English text usually consists only of ASCII characters (or better say, characters in ASCII range).

Messa
what are the range? do have any links? thanks
bn
Although it's fairly easy to identify most words as being either English or Japanese, there are some characters that belong to both character sets.For example, a string containing only numbers should return true for both English and Japanese.
Jin Kim
+2  A: 

You could try Google's Translation API that has a detection function: http://code.google.com/apis/ajaxlanguage/documentation/#Detect

Alec
A: 

You can try to convert the charset and check if it succeeds.
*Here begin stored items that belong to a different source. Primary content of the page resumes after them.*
-- ==== Sys2Proof/Laws/State.lean ====
section
/-! SUPPORT. What each shared update of State does to each field, one lemma per field and update, true by `rfl`; later proofs
rewrite with these and never unfold a record update. -/

namespace Sys2Proof.Machine

/-! ### toIdle -/

@[simp] theorem toIdle_params (s : State) : (toIdle s).params = s.params := rfl
@[simp] theorem toIdle_ctrl (s : State) : (toIdle s).ctrl = s.ctrl := rfl
@[simp] theorem toIdle_status (s : State) : (toIdle s).status = s.status := rfl
@[simp] theorem toIdle_arg0 (s : State) : (toIdle s).arg0 = s.arg0 := rfl
@[simp] theorem toIdle_arg1 (s : State) : (toIdle s).arg1 = s.arg1 := rfl
@[simp] theorem toIdle_arg2 (s : State) : (toIdle s).arg2 = s.arg2 := rfl
@[simp] theorem toIdle_res0 (s : State) : (toIdle s).res0 = s.res0 := rfl
@[simp] theorem toIdle_res1 (s : State) : (toIdle s).res1 = s.res1 := rfl
@[simp] theorem toIdle_res2 (s : State) : (toIdle s).res2 = s.res2 := rfl
@[simp] theorem toIdle_pixcnt (s : State) : (toIdle s).pixcnt = s.pixcnt := rfl
@[simp] theorem toIdle_len (s : State) : (toIdle s).len = s.len := rfl
@[simp] theorem toIdle_wreq (s : State) : (toIdle s).wreq = s.wreq := rfl
@[simp] theorem toIdle_weff (s : State) : (toIdle s).weff = s.weff := rfl
@[simp] theorem toIdle_pix (s : State) : (toIdle s).pix = s.pix := rfl
@[simp] theorem toIdle_pay (s : State) : (toIdle s).pay = s.pay := rfl
@[simp] theorem toIdle_seq (s : State) : (toIdle s).seq = { s.seq with phase := .idle, job := none, len := 0, weff := 0 } := rfl
@[simp] theorem toIdle_disp (s : State) : (toIdle s).disp = Dispatcher.reset := rfl
@[simp] theorem toIdle_engines (s : State) : (toIdle s).engines = s.engines := rfl
@[simp] theorem toIdle_rst (s : State) : (toIdle s).rst = s.rst := rfl
@[simp] theorem toIdle_host (s : State) : (toIdle s).host = s.host := rfl
@[simp] theorem toIdle_seen (s : State) : (toIdle s).seen = s.seen := rfl
@[simp] theorem toIdle_sched (s : State) : (toIdle s).sched = s.sched := rfl
@[simp] theorem toIdle_freeCtr (s : State) : (toIdle s).freeCtr = s.freeCtr := rfl

/-! ### complete -/

@[simp] theorem complete_params (s : State) : (complete s).params = s.params := rfl
@[simp] theorem complete_ctrl (s : State) : (complete s).ctrl = s.ctrl := rfl
@[simp] theorem complete_status (s : State) : (complete s).status = { s.status with busy := false, done := true } := rfl
@[simp] theorem complete_arg0 (s : State) : (complete s).arg0 = s.arg0 := rfl
@[simp] theorem complete_arg1 (s : State) : (complete s).arg1 = s.arg1 := rfl
@[simp] theorem complete_arg2 (s : State) : (complete s).arg2 = s.arg2 := rfl
@[simp] theorem complete_res0 (s : State) : (complete s).res0 = s.res0 := rfl
@[simp] theorem complete_res1 (s : State) : (complete s).res1 = s.res1 := rfl
@[simp] theorem complete_res2 (s : State) : (complete s).res2 = s.res2 := rfl
@[simp] theorem complete_pixcnt (s : State) : (complete s).pixcnt = s.pixcnt := rfl
@[simp] theorem complete_len (s : State) : (complete s).len = s.len := rfl
@[simp] theorem complete_wreq (s : State) : (complete s).wreq = s.wreq := rfl
@[simp] theorem complete_weff (s : State) : (complete s).weff = s.weff := rfl
@[simp] theorem complete_pix (s : State) : (complete s).pix = s.pix := rfl
@[simp] theorem complete_pay (s : State) : (complete s).pay = s.pay := rfl
@[simp] theorem complete_seq (s : State) : (complete s).seq = { s.seq with phase := .idle, job := none, len := 0, weff := 0 } := rfl
@[simp] theorem complete_disp (s : State) : (complete s).disp = Dispatcher.reset := rfl
@[simp] theorem complete_engines (s : State) : (complete s).engines = s.engines := rfl
@[simp] theorem complete_rst (s : State) : (complete s).rst = s.rst := rfl
@[simp] theorem complete_host (s : State) : (complete s).host = s.host := rfl
@[simp] theorem complete_seen (s : State) : (complete s).seen = s.seen := rfl
@[simp] theorem complete_sched (s : State) : (complete s).sched = s.sched := rfl
@[simp] theorem complete_freeCtr (s : State) : (complete s).freeCtr = s.freeCtr := rfl

/-! ### raiseError -/

@[simp] theorem raiseError_params (c : ErrCode) (s : State) : (raiseError c s).params = s.params := rfl
@[simp] theorem raiseError_ctrl (c : ErrCode) (s : State) : (raiseError c s).ctrl = s.ctrl := rfl
@[simp] theorem raiseError_status (c : ErrCode) (s : State) : (raiseError c s).status = { s.status with busy := false, done := true, err := true, errcode := c } := rfl
@[simp] theorem raiseError_arg0 (c : ErrCode) (s : State) : (raiseError c s).arg0 = s.arg0 := rfl
@[simp] theorem raiseError_arg1 (c : ErrCode) (s : State) : (raiseError c s).arg1 = s.arg1 := rfl
@[simp] theorem raiseError_arg2 (c : ErrCode) (s : State) : (raiseError c s).arg2 = s.arg2 := rfl
@[simp] theorem raiseError_res0 (c : ErrCode) (s : State) : (raiseError c s).res0 = s.res0 := rfl
@[simp] theorem raiseError_res1 (c : ErrCode) (s : State) : (raiseError c s).res1 = s.res1 := rfl
@[simp] theorem raiseError_res2 (c : ErrCode) (s : State) : (raiseError c s).res2 = s.res2 := rfl
@[simp] theorem raiseError_pixcnt (c : ErrCode) (s : State) : (raiseError c s).pixcnt = s.pixcnt := rfl
@[simp] theorem raiseError_len (c : ErrCode) (s : State) : (raiseError c s).len = s.len := rfl
@[simp] theorem raiseError_wreq (c : ErrCode) (s : State) : (raiseError c s).wreq = s.wreq := rfl
@[simp] theorem raiseError_weff (c : ErrCode) (s : State) : (raiseError c s).weff = s.weff := rfl
@[simp] theorem raiseError_pix (c : ErrCode) (s : State) : (raiseError c s).pix = s.pix := rfl
@[simp] theorem raiseError_pay (c : ErrCode) (s : State) : (raiseError c s).pay = s.pay := rfl
@[simp] theorem raiseError_seq (c : ErrCode) (s : State) : (raiseError c s).seq = { s.seq with phase := .idle, job := none, len := 0, weff := 0 } := rfl
@[simp] theorem raiseError_disp (c : ErrCode) (s : State) : (raiseError c s).disp = Dispatcher.reset := rfl
@[simp] theorem raiseError_engines (c : ErrCode) (s : State) : (raiseError c s).engines = s.engines := rfl
@[simp] theorem raiseError_rst (c : ErrCode) (s : State) : (raiseError c s).rst = s.rst := rfl
@[simp] theorem raiseError_host (c : ErrCode) (s : State) : (raiseError c s).host = s.host := rfl
@[simp] theorem raiseError_seen (c : ErrCode) (s : State) : (raiseError c s).seen = s.seen := rfl
@[simp] theorem raiseError_sched (c : ErrCode) (s : State) : (raiseError c s).sched = s.sched := rfl
@[simp] theorem raiseError_freeCtr (c : ErrCode) (s : State) : (raiseError c s).freeCtr = s.freeCtr := rfl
Take a look at iconv: http://www.php.net/manual/en/function.iconv.php

If you can convert a string to ISO-8859-1 it might be english, if you can convert to iso-2022-jp it is propably japanese (I might be wrong for the exact charsets, you should google for them).

dbemerlin
+1  A: 

Try with mb_detect_encoding function, if encoding is EUC-JP or UTF-8 / UTF-16 it can be japanese, otherwise english. The better is if you can ensure which encoding each language, as UTF encodings can be used for many languages

Benoit
+5  A: 

A quick solution that doesn't need the mb_string extension:

if (strlen($str) != strlen(utf8_decode($str))) {
    // $str uses multi-byte chars (isn't English)
}

else {
    // $str is ASCII (probably English)
}

Or a modification of the solution provided by @Alexander Konstantinov:

function isKanji($str) {
    return preg_match('/[\x{4E00}-\x{9FBF}]/u', $str) > 0;
}

function isHiragana($str) {
    return preg_match('/[\x{3040}-\x{309F}]/u', $str) > 0;
}

function isKatakana($str) {
    return preg_match('/[\x{30A0}-\x{30FF}]/u', $str) > 0;
}

function isJapanese($str) {
    return isKanji($str) || isHiragana($str) || isKatakana($str);
}
Alix Axel
This leaves out english words which use diacritics. These are not used very often, however it's a tradeoff that should be known when making the choice :)
Thomas Winsnes
@Thomas.Winsnes: You mean stuff like `Hai`, `Wa`, `Ka`, `Arigatou` and so on, right?
Alix Axel
@Alix Axel: No, I mean english words like: naïve, café, résumé, soufflé etc.
Thomas Winsnes
@Thomas.Winsnes: Oh, I see. I never understood if those are considered valid english words or not. Specially "café", that I've never seen / heard in either british or american english.
Alix Axel
I always write naïve with a diæresis, and diæresis with a æ.
Lajla
+8  A: 

This function checks whether a word contains at least one Japanese letter (I found unicode range for Japanese letters in Wikipedia).

function isJapanese($word) {
    return preg_match('/[\x{4E00}-\x{9FBF}\x{3040}-\x{309F}\x{30A0}-\x{30FF}]/u', $word);
}
Alexander Konstantinov
+1, Way to go, nice one!
Alix Axel
Great idea! ---
Pekka